Before I turn the call over to Mr. Moskowitz, the company has requested that I read the following statement. The matters discussed in this conference call may include forward-looking statements regarding future events and the future performance of Ceradyne that involve risks and uncertainties that could cause actual results to differ materially from those anticipated. These risks and uncertainties are described in the company's annual report on Form 10-K for the fiscal year ended December 31, 2011, as filed with the Securities and Exchange Commission.

I would now like to turn the conference over to Mr. Moskowitz. Please go ahead, sir.

Joel P. Moskowitz

Thank you very much, Nancy. This morning, before the opening of the stock market, we released our second quarter 2012 financial results. And now, as we've done for a number of years now, we'll follow a pattern of reviewing that release, having Jerry Pellizon, our CFO, give you some additional information and then open it to Q&A.

The sales for the second quarter were $130.6 million, and that compared to last year in the same period of $145.4 million. Our net income for Q2 was $6.8 million or $0.28 per fully diluted share, and that compared to a net income in 2011 of $19.1 million or $0.76 per fully diluted share.

In Q2, our fully diluted average shares outstanding were 24,307,290. A year ago, they were somewhat more in the same period, they were 25,223,757.

Our gross profit margin was 28.1% of net sales, and that compared to last year of 36.4% in the same comparable quarter, that is the second quarter. The provision for income taxes, which Jerry will comment on, was 40.1% in Q2 this year, and that compared to a provision for income taxes last year in the same quarter of 34.8%.

For the 6 months, our sales were $237 million, and that compared to $295.5 million in the same period last year, with our net income for the 6 months ending June 30, 2012, at $10.6 million or $0.44 per fully diluted share. And that was on 24,300,045 shares. Now that compares to a year ago of $42.7 million or $1.70 per fully diluted share, and that was on a higher number of shares, 25,171,897.

Our gross margin for the 6 months ending June 30 was 27.8%. Now that compared to last year of 37.6%. The provision for income taxes in the 6 months ending June 30 was 39%. That compared to a provision for income taxes of 33.4% in the same period in 2011.

New orders for the 3 months ending June 30, 2012, were $79.4 million compared to $108.8 million last year for the same period. And comparing 6 months to 6 months, our new orders were $160.2 million through June 30, 2012. That compared to $340.5 million for the comparable period last year, resulting in a backlog as of June 30 of $208.8 million, and that compared to last year's backlog of $230.8 million.

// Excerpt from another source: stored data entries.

-- ==== Sys2Proof/Laws/Operands.lean ====
section
/-! SUPPORT. One lemma for everything each operand operation can do. -/

namespace Sys2Proof.Machine.Laws

variable {s t : State} {a : Word} {w : Width} {l : Loc} {k : Reg}

theorem bits_eq (w : Width) : w.bits = 8 * w.bytes := rfl

theorem bytes_le (w : Width) : w.bytes ≤ 4 := by cases w <;> decide

theorem pow_bytes (w : Width) : 256 ^ w.bytes = 2 ^ w.bits := by cases w <;> rfl

@[simp] theorem valid_iff : s.valid a w = true ↔ a.toNat + w.bytes ≤ s.cfg.memSize := by simp [State.valid]

/-! ## Memory -/

theorem memRead_valid (h : a.toNat + w.bytes ≤ s.cfg.memSize) :
    s.memRead a w = .ok (BitVec.ofNat w.bits (leValue (s.mem.bytes a.toNat w.bytes))) :=
  if_pos (valid_iff.2 h)

theorem memRead_invalid (h : s.cfg.memSize < a.toNat + w.bytes) :
    s.memRead a w = .error (.memoryFault s.ip a w .read) :=
  if_neg fun e => absurd (valid_iff.1 e) (by omega)

/-- A read answers a value exactly when the access is valid. -/
theorem memRead_ok {v : BitVec w.bits} (h : s.memRead a w = .ok v) :
    a.toNat + w.bytes ≤ s.cfg.memSize ∧ v.toNat = leValue (s.mem.bytes a.toNat w.bytes) := by
  by_cases hv : a.toNat + w.bytes ≤ s.cfg.memSize
  · rw [memRead_valid hv] at h
    have lt := leValue_lt (s.mem.bytes a.toNat w.bytes)
    rw [bytes_length, pow_bytes] at lt
    rw [← Except.ok.inj h, BitVec.toNat_ofNat, Nat.mod_eq_of_lt lt]
    exact ⟨hv, rfl⟩
  · rw [memRead_invalid (by omega)] at h
    cases h

theorem memRead_error {e : Trap} (h : s.memRead a w = .error e) :
    s.cfg.memSize < a.toNat + w.bytes ∧ e = .memoryFault s.ip a w .read := by
  by_cases hv : a.toNat + w.bytes ≤ s.cfg.memSize
  · rw [memRead_valid hv] at h
    cases h
  · rw [memRead_invalid (by omega)] at h
    exact ⟨by omega, (Except.error.inj h).symm⟩

theorem extract_byte {n : Nat} (v : BitVec n) (i : Nat) :
    v.extractLsb' (8 * i) 8 = BitVec.ofNat 8 (v.toNat / 256 ^ i) := by
  apply BitVec.eq_of_toNat_eq
  simp only [BitVec.extractLsb'_toNat, BitVec.toNat_ofNat, Nat.shiftRight_eq_div_pow, Nat.pow_mul]

/-- Byte `i` of the value read is the byte at `a + i`. -/
theorem memRead_byte {v : BitVec w.bits} (h : s.memRead a w = .ok v) {i : Nat} (hi : i < w.bytes) :
    v.extractLsb' (8 * i) 8 = s.mem.read (a.toNat + i) := by
  rw [extract_byte, (memRead_ok h).2, leValue_byte _ _ (by simpa using hi), bytes_getElem]

theorem memWrite_valid (v : BitVec w.bits) (h : a.toNat + w.bytes ≤ s.cfg.memSize) :
    s.memWrite a w v = .ok (s.setMem (s.mem.writeBytes a.toNat (leBytes w.bytes v.toNat))) :=
  if_pos (valid_iff.2 h)

theorem memWrite_invalid (v : BitVec w.bits) (h : s.cfg.memSize < a.toNat + w.bytes) :
    s.memWrite a w v = .error (.memoryFault s.ip a w .write) :=
  if_neg fun e => absurd (valid_iff.1 e) (by omega)

/-- Everything a write that succeeds does. -/
theorem memWrite_ok {v : BitVec w.bits} (h : s.memWrite a w v = .ok t) :
    a.toNat + w.bytes ≤ s.cfg.memSize ∧
      t = s.setMem (s.mem.writeBytes a.toNat (leBytes w.bytes v.toNat)) := by
  by_cases hv : a.toNat + w.bytes ≤ s.cfg.memSize
  · rw [memWrite_valid v hv] at h
    exact ⟨hv, (Except.ok.inj h).symm⟩
  · rw [memWrite_invalid v (by omega)] at h
    cases h

theorem memWrite_error {v : BitVec w.bits} {e : Trap} (h : s.memWrite a w v = .error e) :
    s.cfg.memSize < a.toNat + w.bytes ∧ e = .memoryFault s.ip a w .write := by
  by_cases hv : a.toNat + w.bytes ≤ s.cfg.memSize
  · rw [memWrite_valid v hv] at h
    cases h
  · rw [memWrite_invalid v (by omega)] at h
    exact ⟨by omega, (Except.error.inj h).symm⟩

/-- The byte at `c` after a write of T bytes at `a`. -/
theorem read_memWrite {v : BitVec w.bits} (h : s.memWrite a w v = .ok t) (c : Nat) :
    t.mem.read c =
      if a.toNat ≤ c ∧ c < a.toNat + w.bytes then v.extractLsb' (8 * (c - a.toNat)) 8 else s.mem.read c := by
  obtain ⟨-, rfl⟩ := memWrite_ok h
  rw [setMem_mem, read_writeBytes]
  by_cases hc : a.toNat ≤ c ∧ c < a.toNat + w.bytes
  · rw [if_pos hc, dif_pos ⟨hc.1, by rw [leBytes_length]; omega⟩, leBytes_getElem, extract_byte]
  · rw [if_neg hc, dif_neg]
    rw [leBytes_length]
    omega

theorem memRead_memWrite {v : BitVec w.bits} (h : s.memWrite a w v = .ok t) : t.memRead a w = .ok v := by
  obtain ⟨hv, rfl⟩ := memWrite_ok h
  rw [memRead_valid (by simpa using hv), setMem_mem]
  have := bytes_writeBytes s.mem a.toNat (leBytes w.bytes v.toNat)
  rw [leBytes_length] at this
  rw [this, leValue_leBytes, pow_bytes, Nat.mod_eq_of_lt v.isLt, BitVec.ofNat_toNat, BitVec.setWidth_eq]

/-! ## Registers at width T -/

theorem mask_bit (w : Width) (i : Nat) (hi : i < 32) : (Width.mask w).getLsbD i = decide (i < w.bits) := by
  cases w <;> revert i <;> decide

/-- The masked write, bit by bit (rule R23). -/
theorem maskedWrite_bit (w : Width) (old : Word) (v : BitVec w.bits) (i : Nat) :
    (maskedWrite w old v).getLsbD i = if i < w.bits then v.getLsbD i else old.getLsbD i := by
  by_cases hi : i < 32
  · simp only [maskedWrite, BitVec.getLsbD_or, BitVec.getLsbD_and, BitVec.getLsbD_not, mask_bit w i hi,
      BitVec.getLsbD_setWidth, hi, decide_true, Bool.true_and]
    by_cases h : i < w.bits <;> simp [h]
  · have hb : ¬ i < w.bits := by
      have := bytes_le w
      rw [bits_eq]
      omega
    rw [if_neg hb, BitVec.getLsbD_of_ge _ _ (by omega), BitVec.getLsbD_of_ge _ _ (by omega)]

@[simp] theorem readReg_writeReg (v : BitVec w.bits) : (s.writeReg k w v).readReg k w = v := by
  apply BitVec.eq_of_getLsbD_eq
  intro i hi
  simp [State.readReg, State.writeReg, hi, maskedWrite_bit]

/-! ## Locations -/

theorem readLoc_ok_iff : (∃ v, s.readLoc l w = .ok v) ↔ ∀ a, l = .mem a → a.toNat + w.bytes ≤ s.cfg.memSize := by
  cases l with
  | reg k => simp [State.readLoc]
  | mem a =>
    refine ⟨fun ⟨v, h⟩ b hb => ?_, fun h => ⟨_, memRead_valid (h a rfl)⟩⟩
    cases hb
    exact (memRead_ok h).1

/-- A failing read of a location is a MemoryFault at its address (rule R95). -/
theorem readLoc_error {e : Trap} (h : s.readLoc l w = .error e) :
    ∃ a, l = .mem a ∧ s.cfg.memSize < a.toNat + w.bytes ∧ e = .memoryFault s.ip a w .read := by
  cases l with
  | reg k => cases h
  | mem a => exact ⟨a, rfl, memRead_error h⟩

theorem writeLoc_error {v : BitVec w.bits} {e : Trap} (h : s.writeLoc l w v = .error e) :
    ∃ a, l = .mem a ∧ s.cfg.memSize < a.toNat + w.bytes ∧ e = .memoryFault s.ip a w .write := by
  cases l with
  | reg k => cases h
  | mem a => exact ⟨a, rfl, memWrite_error h⟩

/-- A location in range can be written. -/
theorem writeLoc_exists (v : BitVec w.bits) (h : ∀ a, l = .mem a → a.toNat + w.bytes ≤ s.cfg.memSize) :
    ∃ t, s.writeLoc l w v = .ok t := by
  cases l with
  | reg k => exact ⟨_, rfl⟩
  | mem a => exact ⟨_, memWrite_valid v (h a rfl)⟩

/-- What was written is read back. -/
theorem readLoc_writeLoc {v : BitVec w.bits} (h : s.writeLoc l w v = .ok t) : t.readLoc l w = .ok v := by
  cases l with
  | reg k =>
    cases h
    simp [State.readLoc]
  | mem a => exact memRead_memWrite h

/-- Everything a write of a location does: the location itself apart, nothing. -/
theorem writeLoc_only {v : BitVec w.bits} (h : s.writeLoc l w v = .ok t) :
    WritesOnly l w s t ∧ t.ip = s.ip ∧ t.cf = s.cf ∧ t.status = s.status := by
  cases l with
  | reg k =>
    cases h
    refine ⟨⟨fun j hj => setReg_reg_other _ _ _ fun e => hj (e ▸ rfl), fun j i hi => ?_, by simp [State.writeReg],
      fun a _ => rfl, ⟨rfl, rfl, rfl⟩⟩, rfl, rfl, rfl⟩
    by_cases hj : k = j
    · subst hj
      rw [State.writeReg, setReg_reg_same, maskedWrite_bit, if_neg (by omega)]
    · rw [State.writeReg, setReg_reg_other _ _ _ hj]
  | mem a =>
    have hr := fun c => read_memWrite h c
    obtain ⟨-, rfl⟩ := memWrite_ok h
    refine ⟨⟨fun _ _ => rfl, fun _ _ _ => rfl, rfl, fun c hc => ?_, ⟨rfl, rfl, rfl⟩⟩, rfl, rfl, rfl⟩
    exact (hr c).trans (if_neg hc)

/-- A write of a location keeps the memory's canonical form and bounds. -/
theorem writeLoc_mem {v : BitVec w.bits} (h : s.writeLoc l w v = .ok t) (hw : s.mem.wf = true)
    (hb : s.mem.below s.cfg.memSize = true) : t.mem.wf = true ∧ t.mem.below s.cfg.memSize = true := by
  cases l with
  | reg k =>
    cases h
    exact ⟨hw, hb⟩
  | mem a =>
    obtain ⟨hv, rfl⟩ := memWrite_ok h
    exact ⟨wf_writeBytes _ _ hw, below_writeBytes _ (by rw [leBytes_length]; exact hv) hb⟩

/-! ## Source operands -/

/-- The operand's location, if it is a pointer or a register, is where its value is read. -/
theorem value_eq_readLoc {src : Src} (h : srcLoc s src = some l) : s.value src w = s.readLoc l w := by
  cases src <;> cases h <;> rfl

/-- A failing operand read is a MemoryFault at the pointer's address (rule R97). -/
theorem value_error {src : Src} {e : Trap} (h : s.value src w = .error e) :
    ∃ a, srcLoc s src = some (.mem a) ∧ s.cfg.memSize < a.toNat + w.bytes ∧
      e = .memoryFault s.ip a w .read := by
  cases src with
  | reg k => cases h
  | imm v => cases h
  | mem a => exact ⟨a, rfl, memRead_error h⟩
  | ind k => exact ⟨s.reg k, rfl, memRead_error h⟩

/-- An operand whose pointer, if it is one, is in range has a value. -/
theorem value_exists {src : Src} (h : ∀ a, srcLoc s src = some (.mem a) → a.toNat + w.bytes ≤ s.cfg.memSize) :
    ∃ v, s.value src w = .ok v := by
  cases hv : s.value src w with
  | ok v => exact ⟨v, rfl⟩
  | error e =>
    obtain ⟨a, ha, hlt, -⟩ := value_error hv
    have := h a ha
    omega

end Sys2Proof.Machine.Laws
end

Our cash, including cash equivalents and short-term investments, were down somewhat to $268.1 million at June 30, 2012, compared to $275 million last year -- or as of the end of last year, December 31, 2011.

Now in my comments, I stated that although we were pleased that our -- the direction was right, that we increased from $0.16 per share in Q1 to $0.28 in Q2, that we continue to see short-term problems. And we have these short-term concerns regarding the anticipated solar rebound, its timing and when it occurs, we anticipate there'll be a reduced gross profit margins.

In the second quarter alone, our losses from our Solar Crucible business, which a year ago, had the highest margins in the company, went into the negative and actually reduced our fully diluted earnings by $0.14.

If we do not see improved shipment levels in both solar and defense, then the second half of 2012 operating results will likely be similar but could be somewhat greater than our first half 2012.

I then went on to make some comments on the Solar business. These are based on inputs that we received from a host of sources, including, most recently, at a major exhibition in San Francisco and private meetings that I had in Europe. The demand for photovoltaic solar energy, as measured by solar installations, increased about 21% from 2010 to 2011, and it looks like it's going to increase again, perhaps to around 30 gigawatts worldwide, which is a more modest growth in 2012.